Learning to simulate realistic human diffuse reflectance spectra (mcmlnet)

Python 3.11+ License: MIT Code style: ruff Coverage DOI Zenodo

mcmlnet implements training and inference of neural surrogate models to accelerate multilayer Monte Carlo tissue-optics simulations, enabling rapid prototyping, real-time inference, and large-scale experiments in medical imaging.

📄 Paper: Learning to simulate realistic human diffuse reflectance spectra

Concept figure

Key Features

  • Reflectance Inference: Neural network inference and Monte Carlo reflectance computation with NumPy/Pandas compatibility, supporting 1-3 tissue layers
  • Comprehensive Evaluation: Model scaling analysis, PCA analysis, spectral recall comparison, and performance benchmarking
  • Explainability: SHAP-based model interpretability
  • Multiple Architectures: Support for fully connected networks and Kolmogorov-Arnold Networks (KAN)
  • Surrogate Model (Re-)Training: PyTorch Lightning-based training pipelines for forward surrogate models
  • Hyperparameter Tuning: Hyperparameter optimization with Optuna and advanced optimizers (Sophia)

Table of Contents

Getting Started

Installation

Install necessary dependencies, including mcmlgpu, which has to be built from source.

Note: This repository was tested with CUDA 13.0 on Ubuntu 22.04 LTS using an AMD Ryzen 9 5900X, NVIDIA GeForce RTX 3090, and 128 GB DDR4 RAM. For broader CUDA compatibility, you may prefer using Conda or Mamba (using the pyproject.toml directly) as your package and CUDA version manager over uv + pip.

# 1. Install uv (Linux/macOS) - for further information see https://docs.astral.sh/uv/getting-started/installation/
curl -Ls https://astral.sh/uv/install.sh | sh

# 2. Create and activate a named virtual environment with python 3.12
uv venv --python 3.12
source .venv/bin/activate

# 3. Install project for regular usage
uv sync --extra cuml-cu13 --extra real_data

# 4. Optionally install fastkde for PCA KDE plots
uv pip install "fastkde>=2.1.0"  # R&D, NON-COMMERCIAL USE ONLY LICENSE
cuML installation instructions for CUDA 12
# Or see the RAPIDS install selector: https://docs.rapids.ai/install/#selector
pip install "cuml-cu12>=25.8.0"

Environment Setup

To create your own environment configuration, copy the .env.example template file to .env and fill in the appropriate paths and values.

Model and Data Download

Pre-trained models and synthetic reflectance data are available in our Zenodo data repository.
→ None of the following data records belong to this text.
-- ==== Sys2Proof/Machine/Teams.lean ====
section
/-!
DEFINITION. The end of bolts and teams: the bolt header, team kill, relaunch and failure (R421, R427 to
R429), and the runners that apply an instruction to the gang whose turn it is.
-/

namespace Sys2Proof.Machine

/-! ### The bolt header (R421) -/

/-- Writes words of the bolt header, numbered from 0; none where the write takes a translation cause or
meets a poisoned sector. DESIGN CHOICE, unsafe (log 20). -/
def State.writeHeader (s : State) (b : Bolt) (ws : List (Nat × Int)) : Option State :=
  let a : Agent := { s.unitAgent b.id ⟨b.id, 0⟩ with system := true }
  match s.check a .store b.record.spoola 81 none true false with
  | .error _ => none
  | .ok [] => none
  | .ok (g :: _) =>
    if g.pa < 0 then none
    else
      let pa := g.pa.toNat
      let home := s.homeOf (leafDom g.leaf) pa
      if s.poisonAt home (pa / 81) ≠ 0 then none
      else
        let l := ws.flatMap fun w => (trytesOfWord w.2).zipIdx.map fun p => (3 * w.1 + p.2, p.1)
        some (s.storeHome noCore g.leaf .default home (pa / 81) l)

/-- The completion sync word of a bolt, where the memory plan has one (R189, R462). -/
def State.doneLoc (s : State) (b : Bolt) : Option SyncLoc :=
  b.plan.done.bind (s.locOf b.record.queue b.qroot)

/-- Raises the completion sync word by 1, n times. -/
def State.raiseDone (s : State) (b : Bolt) : Nat → State
  | 0 => s
  | n + 1 =>
    match s.doneLoc b with
    | none => s
    | some loc => (s.raise loc Config.cores 1).raiseDone b n

def State.errDone (s : State) (b : Bolt) : State :=
  match s.doneLoc b with
  | none => s
  | some loc => s.setErr loc

/-! ### Team kill (R427) -/

/-- The device at whose collective unit the participants of an identifier join, or -1 where it is local (R455). -/
def State.collHome (s : State) (cid : Int) : Int := s.window.word (972 + cid)

/-- Whether the participants of an identifier join at this device's collective unit (R455). -/
def State.collHere (s : State) (cid : Int) : Bool := s.collHome cid == -1 || s.collHome cid == s.window.devnum

/-- The participants of other devices that have joined with an identifier and a generation. -/
def State.remotesOf (s : State) (cid gen : Int) : List Member :=
  (s.remotes.filter fun x => x.cid == cid && x.gen == gen).map RemoteMember.m

/-- What leaves for other devices as an operation ends: from its collective unit to the participants there, what `give` gives
each of them; from elsewhere, that a participant ends it (R403, R455). -/
def State.collLeaves (s : State) (c : Collective) (err : Bool) (give : Member → List (List (BitVec 8))) :
    List CollectiveSend :=
  if s.collHome c.cid = -1 then []
  else if s.collHere c.cid then
    (s.remotesOf c.cid c.gen).map fun m => ⟨m.device.getD 0, c.cid, c.gen, m.rank, false, err, give m⟩
  else if err then c.members.map fun m => ⟨s.collHome c.cid, c.cid, c.gen, m.rank, true, true, []⟩
  else []

/-- An operation is over: its locks are released, and what it gives other devices leaves, where their ports serve
(R402, R455, R474). -/
def State.closeCollective (s : State) (c : Collective) (err : Bool) (give : Member → List (List (BitVec 8))) : State :=
  { s with
    collectives := s.collectives.filter fun x => x.cid != c.cid
    remotes := s.remotes.filter fun x => !(x.cid == c.cid && x.gen == c.gen)
    collSends := s.collSends ++ (s.collLeaves c err give).filter fun x => s.peerReady x.dev
    locks := s.locks.filter fun l =>
      match l.owner with
      | .collective cid _ => cid != c.cid
      | _ => true }

/-- A collective operation ends for every participant: each SYNC is raised by 1 with ERR + (R403).
DEDUCED, unsafe (log 46). -/
def State.abortCollective (s : State) (c : Collective) : State :=
  c.members.foldl (fun s m => (s.setErr (.scratch m.team m.sync)).raise (.scratch m.team m.sync) m.core 1)
    (s.closeCollective c true fun _ => [])

/-- Whether a kill marks the locks of an entry TORN: a paired write part way (R295). -/
def Flight.torn (f : Flight) : Bool := f.paired && f.started

/-- What remains of a lock whose entry does not complete: a destination of a paired write part way stays locked and
TORN, and a TORN mark stands (R295). -/
def Lock.abandoned (l : Lock) (torn : Bool) : Option Lock :=
  if l.kind = .torn then some l else if torn ∧ l.kind = .dest then some { l with kind := .torn } else none

/-- What becomes of a lock when its team is killed. -/
def releaseLock (chains : List Chain) (l : Lock) : Option Lock :=
  l.abandoned <| match l.owner with
    | .entry seq off iter =>
      chains.any fun c => c.seq == seq && c.flight.any fun f => f.off == off && f.iter == iter && f.torn
    | _ => false

/-- The writes and raises that a part of an entry still has to make to the team's own scratchpad. -/
def Flight.stray (f : Flight) (x : Return) : List Return :=
  let here := fun l : SyncLoc => match l with
    | .scratch _ _ => true
    | .memory .. | .cut .. => false
  let raises := (f.ref.map here).getD false
  (f.todo.flatMap fun p =>
    (if p.any fun c => here c.loc then [x] else []) ++ if raises = true ∧ f.raise = 0 then [x] else []) ++
    (if f.work.dst.space = -1 then (f.cmds.filter fun r => r.cid.isSome && !r.done).map fun _ => x else []) ++
    if raises = true ∧ f.raise = 1 then [x] else []

/-- The commands of an entry that a drive still has to complete. -/
def Flight.orphans (f : Flight) (team : TeamId) (seq : Int) : List Orphan :=
  f.cmds.filterMap fun r => if r.done then none else r.cid.map fun k => ⟨team, seq, f.off, r.drive, k⟩

/-- What a killed team had issued toward its allocations and has not returned: loads, parts of entries, the beats of the
layers that its boardings ride, and the record of each sweep (R245, R314, R323, R338, R375). DEDUCED, unsafe (log 74). -/
def State.strays (s : State) (t : Team) : List Return :=
  let toward := fun (core : Nat) (k : Alloc) => Return.mk core k (t.tagOf k) none
  ((s.teamThreads t.id).flatMap fun th => (th.ops.filter LongOp.load).map fun o =>
      toward t.core (if o.tileOp.isSome then .tiles else .regs)) ++
    (t.chains.flatMap fun c => c.flight.flatMap fun f => f.stray (toward t.core .scratch)) ++
    ((t.boardings.filter fun b => b.state == .riding).map fun b =>
      { toward b.core (match b.dest with | .scratch _ _ => .scratch | .tile _ => .tiles) with layer := some b.layer }) ++
    t.sweeps.map fun _ => toward t.core .scratch

/-- The allocations of a team are freed: their tags advance on its cores, and raises that its forwarding entry held are
dropped and counted (R323). -/
def State.freeAllocs (s : State) (t : Team) : State :=
  let held := s.transit.filter fun x => x.1 == t.id
  let s := t.cores.foldl State.advanceTags s
  ({ s with transit := s.transit.filter fun x => x.1 != t.id }).addStale t.core (held.length : Nat)

/-- Stops every thread of a team, abandons its work and frees its allocations (R427). DEDUCED, unsafe (log 49). -/
def State.killTeam (s : State) (id : TeamId) : State :=
  match s.team? id with
  | none => s
  | some t =>
    let late := s.strays t
    let s := s.freeAllocs t
    let locks := s.locks.filterMap fun l => if l.team == id then releaseLock t.chains l else some l
    let gone := (s.teamThreads id).map Thread.id
    let s : State := { s with
      threads := s.threads.filter fun th => th.team != id
      gangs := (s.gangs.map fun g : List ThreadId => g.filter fun i => !gone.contains i).filter fun g : List ThreadId => !g.isEmpty
      forced := (s.forced.map fun l : List ThreadId => l.filter fun i => !gone.contains i).filter fun l : List ThreadId => !l.isEmpty
      aside := s.aside.filter fun i => !gone.contains i
      teams := s.teams.filter fun x => x.id != id
      locks := locks
      tokens := s.tokens.filter fun x => !gone.contains x.2
      appends := s.appends.filter fun r => !gone.contains r.id
      engineCauses := s.engineCauses.filter fun x => x.1 != id
      forwards := s.forwards.filter fun f => f.team != id
      orphans := s.orphans ++ t.chains.flatMap fun c : Chain => c.flight.flatMap fun f => f.orphans id c.seq
      returns := s.returns ++ late }
    let s := (s.wakes.filter fun w => w.sweeper == id && !gone.contains w.id).foldl State.answerWake s
    let s := { s with wakes := s.wakes.filter fun w => !gone.contains w.id }
    (s.collectives.filter fun c : Collective => c.members.any fun m => m.team == id).foldl State.abortCollective s

/-- No team of a bolt holds a tryte any more. -/
def State.dropHolds (s : State) (bolt : Nat) : State :=
  { s with heldTrytes := s.heldTrytes.filter (fun x => x.2.2.bolt != bolt),
           heldBefore := s.heldBefore.filter fun x => x.2.2.bolt != bolt }

/-- Ends a bolt with an outcome: its teams are killed, the header is written, and the completion sync
word gets ERR and one raise for each team that had not ended (R209, R421). -/
def State.endBolt (s : State) (bid : Nat) (outcome : Int) (header : List (Nat × Int)) : State :=
  match s.bolt? bid with
  | none => s
  | some b =>
    if b.outcome ≠ 0 then s
    else
      let left := b.record.teams - b.ended
      let s := s.mapBolt bid fun b =>
        { b with outcome := outcome, queued := false, ended := b.record.teams, again := [] }
      let s := ((s.teams.filter fun t : Team => t.id.bolt == bid).map Team.id).foldl State.killTeam s
      let s := s.dropHolds bid
      match s.writeHeader b ((0, outcome) :: header) with
      | some s => (s.errDone b).raiseDone b left
      | none =>
        ((s.mapBolt bid fun b => { b with outcome := -1 }).errDone b).raiseDone b left

/-- FINFO to FADDR of the header (R421). -/
def failWords (info thread team pc addr : Int) : List (Nat × Int) :=
  [(1, info), (2, thread), (3, team), (4, loWord pc), (5, hiWord pc), (6, loWord addr), (7, hiWord addr)]

/-- A kill reason of R406 befalls a team (R427, R429). -/
def State.killFor (s : State) (id : TeamId) (sub : Int) : State :=
  match s.bolt? id.bolt with
  | none => s.killTeam id
  | some b =>
    let soft := decide (1 ≤ sub) && decide (sub ≤ 3) && b.record.idem
    let times := ((b.relaunched.find? fun p => p.1 == id.team).map Prod.snd).getD 0
    if soft ∧ times < 3 ∧ b.outcome = 0 then
      let s := s.killTeam id
      let counts := (id.team, times + 1) :: b.relaunched.filter fun p => p.1 != id.team
      let s := s.mapBolt id.bolt fun b => { b with again := b.again ++ [id.team], relaunched := counts }
      match s.writeHeader b [(9, ((counts.map Prod.snd).sum : Nat))] with
      | some s => s
      | none => s.endBolt id.bolt (-1) (failWords (trapInfo 0 ⟨22, 5, 0⟩) (-1) id.team 0 0)
    else
      s.endBolt id.bolt (-1) (failWords (trapInfo 0 ⟨22, if soft then 4 else sub, 0⟩) (-1) id.team 0 0)

/-- A thread ends with failure under R48: its bolt ends and the cause is recorded (R189, R421). -/
def State.failThread (s : State) (t : Thread) (f : Failure) : State :=
  s.endBolt t.id.bolt (-1) (failWords (trapInfo f.slot f.cause) t.id.tid t.team.team f.pc f.cause.addr)

/-- Ends the bolts of the threads whose last step ended them with failure. -/
def State.settle (s : State) : State :=
  (s.threads.filter fun t => t.failed.isSome).foldl
    (fun s t => match t.failed with | some f => s.failThread t f | none => s) s

/-! ### Runners -/

/-- Replaces the threads of the gang whose turn it is. -/
def State.mapGang (s : State) (f : Thread → Thread) : State :=
  { s with threads := s.threads.map fun t => if s.members.contains t.id then f t else t }

/-- Applies a step of each thread to the members of the gang whose turn it is. -/
def State.runThreads (s : State) (f : Thread → Thread) : State := (s.mapGang f).settle

/-- An instruction whose effect is confined to its own thread (R129). DESIGN CHOICE, unsafe (log 55). -/
def State.runLocal (s : State) (gd : Guard) (uses : List RegUse) (f : Thread → Except Cause Thread) :
    Host.Outcome State Fault Refusal :=
  .next (s.runThreads (Thread.execute uses gd f))

/-- Applies a step of each member of the gang to the machine, in increasing LANEID. -/
def State.runLanes (s : State) (f : Thread → State → State) : State :=
  (s.members.foldl (fun s id => match s.thread? id with | none => s | some t => f t s) s).settle

/-- One lane's part of an instruction that reaches beyond its thread: the guard and the registers first,
then `f`, whose cause leaves the machine as it was (R33, R49). -/
def State.lane (uses : List RegUse) (gd : Guard) (f : Thread → State → Except Cause State) (t : Thread)
    (s : State) : State :=
  if t.guardHolds gd = false ∨ t.nopOnce = true then s.mapThread t.id Thread.advance
  else if s.owns t uses = false then s.mapThread t.id fun u => u.fault (t.illegalAt (s.ownsOne t) 3)
  else
    match f t s with
    | .ok s' => s'
    | .error c => s.mapThread t.id fun t => t.fault c

/-- An instruction of each lane of the gang. DESIGN CHOICE, unsafe (log 55). -/
def State.lanes (s : State) (gd : Guard) (uses : List RegUse) (f : Thread → State → Except Cause State) :
    Host.Outcome State Fault Refusal :=
  .next (s.runLanes (State.lane uses gd f))

/-- The groups of a list of threads, each with its threads in order (R186). -/
def groupsOf (ts : List Thread) : List (List Thread) :=
  ((ts.map fun t => (t.team, t.grp)).eraseDups).map fun k => ts.filter fun t => (t.team, t.grp) == k

/-- An instruction that acts for the group (R186, R187): for each group of the gang, `f` gets the
executing thread of lowest LANEID and all executing threads; a cause is raised by every one.
DESIGN CHOICE, unsafe (log 55). -/
def State.forGroups (s : State) (gd : Guard) (uses : List RegUse)
    (f : Thread → List Thread → State → Except Cause State) : Host.Outcome State Fault Refusal :=
  let ts := s.members.filterMap s.thread?
  let off := ts.filter fun t => t.guardHolds gd = false || t.nopOnce
  let on := ts.filter fun t => !(t.guardHolds gd = false || t.nopOnce)
  let s := off.foldl (fun s t => s.mapThread t.id Thread.advance) s
  .next ((groupsOf on).foldl (fun s ts =>
    match ts with
    | [] => s
    | t :: _ =>
      let r := if s.owns t uses then f t ts s else .error (t.illegalAt (s.ownsOne t) 3)
      match r with
      | .ok s' => s'
      | .error c => ts.foldl (fun s t => s.mapThread t.id fun t => t.fault c) s) s).settle

/-- Advances threads whose instruction is done. -/
def State.advanceAll (s : State) (ts : List Thread) : State :=
  ts.foldl (fun s t => s.mapThread t.id Thread.advance) s

end Sys2Proof.Machine
end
Place the data folder at the root of this repository and add its path to the .env, or store it elsewhere and point the .env to your preferred location.

Example Surrogate Model Inference

The notebook quickstart_surrogate_inference.ipynb introduces a simple inference function running "end‑to‑end", as well as the fully customizable surrogate model pipeline, including physiological and physical optical parameter definition, preprocessing, and custom batched inference with or without access to gradients.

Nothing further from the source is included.